##### Source data

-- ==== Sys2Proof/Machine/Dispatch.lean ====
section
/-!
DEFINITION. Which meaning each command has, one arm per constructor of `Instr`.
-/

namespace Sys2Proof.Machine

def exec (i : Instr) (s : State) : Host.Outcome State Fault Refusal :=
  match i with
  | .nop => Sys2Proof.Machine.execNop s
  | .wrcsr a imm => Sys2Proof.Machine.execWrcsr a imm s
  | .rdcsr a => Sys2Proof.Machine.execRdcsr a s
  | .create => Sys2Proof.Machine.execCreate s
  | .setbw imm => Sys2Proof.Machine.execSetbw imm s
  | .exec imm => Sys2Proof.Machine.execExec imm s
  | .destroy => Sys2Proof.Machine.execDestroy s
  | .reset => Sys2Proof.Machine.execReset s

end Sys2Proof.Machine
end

##########
##### Source data

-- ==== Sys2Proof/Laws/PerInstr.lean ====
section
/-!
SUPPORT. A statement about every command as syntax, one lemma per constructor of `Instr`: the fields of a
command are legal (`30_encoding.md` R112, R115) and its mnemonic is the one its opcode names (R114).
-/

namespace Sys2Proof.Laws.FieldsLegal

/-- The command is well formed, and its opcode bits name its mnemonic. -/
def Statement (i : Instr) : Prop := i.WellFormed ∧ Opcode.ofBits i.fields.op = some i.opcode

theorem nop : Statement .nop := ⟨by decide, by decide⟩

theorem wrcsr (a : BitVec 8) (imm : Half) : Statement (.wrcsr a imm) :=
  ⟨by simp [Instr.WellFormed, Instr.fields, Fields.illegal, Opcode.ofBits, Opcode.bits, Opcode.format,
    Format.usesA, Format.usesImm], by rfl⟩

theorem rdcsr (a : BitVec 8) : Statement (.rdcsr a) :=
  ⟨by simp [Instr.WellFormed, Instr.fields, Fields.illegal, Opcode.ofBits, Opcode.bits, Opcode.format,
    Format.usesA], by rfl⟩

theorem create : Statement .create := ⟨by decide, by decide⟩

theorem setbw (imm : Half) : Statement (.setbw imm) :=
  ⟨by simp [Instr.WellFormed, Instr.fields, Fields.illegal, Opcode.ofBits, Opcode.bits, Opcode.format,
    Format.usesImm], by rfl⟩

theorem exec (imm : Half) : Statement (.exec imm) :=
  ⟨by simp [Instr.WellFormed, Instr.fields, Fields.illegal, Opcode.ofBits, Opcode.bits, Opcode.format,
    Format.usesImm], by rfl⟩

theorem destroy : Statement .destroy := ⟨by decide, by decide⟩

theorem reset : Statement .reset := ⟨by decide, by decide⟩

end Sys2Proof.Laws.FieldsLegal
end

##########
##### Source data

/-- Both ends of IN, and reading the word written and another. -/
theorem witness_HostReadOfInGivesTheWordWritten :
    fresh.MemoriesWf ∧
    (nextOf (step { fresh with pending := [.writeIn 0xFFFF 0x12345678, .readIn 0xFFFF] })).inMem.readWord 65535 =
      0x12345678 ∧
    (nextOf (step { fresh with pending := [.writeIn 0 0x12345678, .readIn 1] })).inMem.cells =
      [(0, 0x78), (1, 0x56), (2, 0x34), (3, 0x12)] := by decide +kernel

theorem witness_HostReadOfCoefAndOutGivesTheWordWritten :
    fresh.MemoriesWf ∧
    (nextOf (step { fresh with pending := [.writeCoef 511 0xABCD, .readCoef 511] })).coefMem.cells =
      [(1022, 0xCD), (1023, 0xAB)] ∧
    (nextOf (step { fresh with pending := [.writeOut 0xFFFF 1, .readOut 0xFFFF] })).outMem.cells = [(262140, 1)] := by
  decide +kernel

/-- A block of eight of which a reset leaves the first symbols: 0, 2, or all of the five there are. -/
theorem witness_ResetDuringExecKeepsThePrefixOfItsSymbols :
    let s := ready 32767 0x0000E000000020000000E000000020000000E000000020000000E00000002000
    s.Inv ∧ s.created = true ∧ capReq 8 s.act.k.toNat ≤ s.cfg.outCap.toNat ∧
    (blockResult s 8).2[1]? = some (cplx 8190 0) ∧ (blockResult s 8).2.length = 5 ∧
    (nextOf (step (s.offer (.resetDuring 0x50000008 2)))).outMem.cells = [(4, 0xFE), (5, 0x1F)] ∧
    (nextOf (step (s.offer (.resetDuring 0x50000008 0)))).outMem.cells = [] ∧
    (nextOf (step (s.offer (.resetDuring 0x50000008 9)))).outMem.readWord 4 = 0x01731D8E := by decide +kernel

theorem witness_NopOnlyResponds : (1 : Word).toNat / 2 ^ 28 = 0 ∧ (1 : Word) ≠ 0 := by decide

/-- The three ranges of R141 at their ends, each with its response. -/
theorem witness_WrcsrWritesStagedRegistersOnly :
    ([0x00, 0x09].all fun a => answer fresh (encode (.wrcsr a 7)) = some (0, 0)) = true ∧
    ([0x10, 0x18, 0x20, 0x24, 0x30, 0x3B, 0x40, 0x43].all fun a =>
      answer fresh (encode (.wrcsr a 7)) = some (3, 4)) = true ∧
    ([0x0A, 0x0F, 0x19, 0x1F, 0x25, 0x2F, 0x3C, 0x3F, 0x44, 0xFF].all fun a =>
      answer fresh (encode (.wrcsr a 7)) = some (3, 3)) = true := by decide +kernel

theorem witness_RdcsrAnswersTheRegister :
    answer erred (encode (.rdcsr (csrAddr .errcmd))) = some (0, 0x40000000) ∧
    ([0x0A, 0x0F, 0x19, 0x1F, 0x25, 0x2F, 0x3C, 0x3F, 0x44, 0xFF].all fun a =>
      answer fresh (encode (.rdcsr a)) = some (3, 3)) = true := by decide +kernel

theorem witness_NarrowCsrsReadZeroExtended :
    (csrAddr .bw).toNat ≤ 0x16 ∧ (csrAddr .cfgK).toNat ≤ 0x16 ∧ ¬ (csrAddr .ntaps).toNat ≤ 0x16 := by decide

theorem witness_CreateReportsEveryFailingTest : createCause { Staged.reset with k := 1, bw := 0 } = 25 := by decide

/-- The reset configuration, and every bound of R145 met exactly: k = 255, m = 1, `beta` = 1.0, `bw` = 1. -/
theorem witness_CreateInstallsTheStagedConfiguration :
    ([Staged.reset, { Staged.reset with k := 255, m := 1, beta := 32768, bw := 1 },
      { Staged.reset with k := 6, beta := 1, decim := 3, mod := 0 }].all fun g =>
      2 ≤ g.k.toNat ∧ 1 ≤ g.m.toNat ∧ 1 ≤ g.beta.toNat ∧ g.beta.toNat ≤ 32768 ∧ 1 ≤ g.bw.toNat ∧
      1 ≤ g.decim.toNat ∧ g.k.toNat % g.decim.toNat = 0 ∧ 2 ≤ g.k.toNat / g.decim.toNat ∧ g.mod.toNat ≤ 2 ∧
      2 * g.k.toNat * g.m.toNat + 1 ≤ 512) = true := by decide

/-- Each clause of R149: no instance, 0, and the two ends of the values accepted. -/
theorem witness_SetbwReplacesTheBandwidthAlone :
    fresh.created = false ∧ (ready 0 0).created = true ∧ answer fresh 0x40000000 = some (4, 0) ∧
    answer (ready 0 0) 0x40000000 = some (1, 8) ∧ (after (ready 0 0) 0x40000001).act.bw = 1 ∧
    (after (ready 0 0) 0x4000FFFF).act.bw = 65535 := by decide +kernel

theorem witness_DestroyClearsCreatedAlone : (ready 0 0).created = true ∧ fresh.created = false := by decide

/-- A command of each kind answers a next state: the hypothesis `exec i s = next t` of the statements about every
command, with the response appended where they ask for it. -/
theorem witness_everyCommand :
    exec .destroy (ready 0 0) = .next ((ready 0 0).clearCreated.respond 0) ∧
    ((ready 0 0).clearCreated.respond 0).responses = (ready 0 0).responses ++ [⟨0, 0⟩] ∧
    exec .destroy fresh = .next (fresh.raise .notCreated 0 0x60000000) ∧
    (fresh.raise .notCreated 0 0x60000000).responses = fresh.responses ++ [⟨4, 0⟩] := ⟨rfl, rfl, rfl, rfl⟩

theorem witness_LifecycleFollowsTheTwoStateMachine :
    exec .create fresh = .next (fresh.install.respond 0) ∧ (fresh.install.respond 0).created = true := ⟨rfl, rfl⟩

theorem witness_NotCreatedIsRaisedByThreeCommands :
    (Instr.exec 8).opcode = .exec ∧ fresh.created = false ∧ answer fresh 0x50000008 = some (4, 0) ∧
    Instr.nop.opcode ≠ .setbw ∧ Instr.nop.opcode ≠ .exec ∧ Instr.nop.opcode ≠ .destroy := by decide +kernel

##########

Sift through the entries and copy every line with "csrAddr".

Output below:
    answer erred (encode (.rdcsr (csrAddr .errcmd))) = some (0, 0x40000000) ∧
    (csrAddr .bw).toNat ≤ 0x16 ∧ (csrAddr .cfgK).toNat ≤ 0x16 ∧ ¬ (csrAddr .ntaps).toNat ≤ 0x16 := by decide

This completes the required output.